**What to produce:** In the data below, count how many lines contain "qenc" and give that number by itself.

**Dataset entries:**
□ □ □ □ □ □ □
-- ==== Sys2Proof/Tests/Slice0.lean ====
section
/-! SUPPORT. Tests: command words written out from R65 and R66, vectors of 95_test_vectors.md (each test names its own), and
for every statement with hypotheses a concrete state that meets them. -/

namespace Sys2Proof.Tests

open Sys2Proof.Machine

/-! ### Small states -/

/-- The reset state (BUF_BYTES = 4096) with four operand registers. -/
def ops (src dst count : Word) (nch : BitVec 16) : State :=
  { State.reset with src := src, dst := dst, count := count, nch := nch }

/-- `s` with bytes written in BUF. -/
def put (s : State) (a : Nat) (bs : List Byte) : State := { s with buf := s.buf.writeBytes a bs }

/-- Real samples as BUF bytes. -/
def reals (xs : List QWord) : List Byte := arrayBytes 8 (xs.map BitVec.toNat)

/-- MERGE descriptors as BUF bytes. -/
def table (cs : List (Nat × Nat)) : List Byte := cs.flatMap (fun c => leBytes 4 c.1 ++ leBytes 4 c.2)

/-- The state an outcome holds. -/
def after : Host.Outcome State Fault Refusal → State
  | .next t => t
  | .fault f => nomatch f
  | .refused _ => State.reset

/-- What the host reads from STATUS after a command. -/
def statusAfter (i : Instr) (s : State) : Word := (after (exec i s)).readReg .status

/-- The bytes of BUF after a command. -/
def bytesAfter (i : Instr) (s : State) (a n : Nat) : Option (List Byte) := (after (exec i s)).buf.readBytes a n

/-- The state in which a word has just been issued. -/
def issued (w : Word) : State := State.reset.issue w

/-- The header V-H2: COUNT = 4, NCH = 2, RATE = 44100. -/
def headerH2 : List Byte :=
  [0x52, 0x49, 0x46, 0x46, 0x2c, 0, 0, 0, 0x57, 0x41, 0x56, 0x45, 0x66, 0x6d, 0x74, 0x20, 0x10, 0, 0, 0, 1, 0, 2, 0,
   0x44, 0xac, 0, 0, 0x10, 0xb1, 2, 0, 4, 0, 0x10, 0, 0x64, 0x61, 0x74, 0x61, 8, 0, 0, 0]

/-- 0.25, 0.5, 0.75, -0.25, -0.5, 1.0, 1.5 as 95_test_vectors.md encodes them. -/
def f025 : QWord := 0x3FD0000000000000
def f05 : QWord := 0x3FE0000000000000
def f075 : QWord := 0x3FE8000000000000
def m025 : QWord := 0xBFD0000000000000
def m05 : QWord := 0xBFE0000000000000
def f1 : QWord := 0x3FF0000000000000
def f15 : QWord := 0x3FF8000000000000
def nan : QWord := 0x7FF8000000000000

/-! ### Decoding: RSVD in bits 31:8, OPC in bits 7:0 (R65, R66, R68) -/

theorem test_decode_nop : decode (0x000000#24 ++ 0b00000000#8) = .instr .nop := by decide
theorem test_decode_merge : decode (0x000000#24 ++ 0b00000001#8) = .instr .merge := by decide
theorem test_decode_separate : decode (0x000000#24 ++ 0b00000010#8) = .instr .separate := by decide
theorem test_decode_qenc : decode (0x000000#24 ++ 0b00000011#8) = .instr .qenc := by decide
theorem test_decode_qdec : decode (0x000000#24 ++ 0b00000100#8) = .instr .qdec := by decide
theorem test_decode_hbuild : decode (0x000000#24 ++ 0b00000101#8) = .instr .hbuild := by decide
theorem test_decode_assemble : decode (0x000000#24 ++ 0b00000110#8) = .instr .assemble := by decide
theorem test_decode_hparse : decode (0x000000#24 ++ 0b00000111#8) = .instr .hparse := by decide
theorem test_decode_reserved_opcode : decode (0x000000#24 ++ 0b00001000#8) = .illegal .reservedOpcode := by decide
theorem test_decode_reserved_bits : decode (0x800000#24 ++ 0b00000011#8) = .illegal .reservedBits := by decide
theorem test_decodeTableWord : decodeTableWord 32 3 = some .qenc ∧ decodeTableWord 32 0x100 = none := by decide

/-! ### Well-formedness: the bounds of R7 are refused outside; no command can be ill-formed (R64) -/

theorem test_wf_refuses_small_buf : bufBytesWf 63 = false := by decide
theorem test_wf_refuses_large_buf : bufBytesWf (2 ^ 31 + 1) = false := by decide
theorem test_wf_bounds : bufBytesWf 64 = true ∧ bufBytesWf (2 ^ 31) = true := by decide
theorem test_wf_commands : ∀ i ∈ [Instr.nop, .merge, .separate, .qenc, .qdec, .hbuild, .assemble, .hparse], i.wf = true := by
  decide

/-! ### The commands -/

/-- V-N1, through a step -/
theorem test_nop : (after (step (State.reset.withFetchWord 32 0))).readReg .status = 0x00000002 := by decide

/-- V-C1, V-C4: an illegal word, then NOP keeps STICKY -/
theorem test_illegal_then_nop :
    (after (step (issued 8))).readReg .status = 0x0000030E ∧
    (after (step ((after (step (issued 8))).issue 0))).readReg .status = 0x0000000A := by decide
□ □ □ □ □ □ □
**Answer area:** 3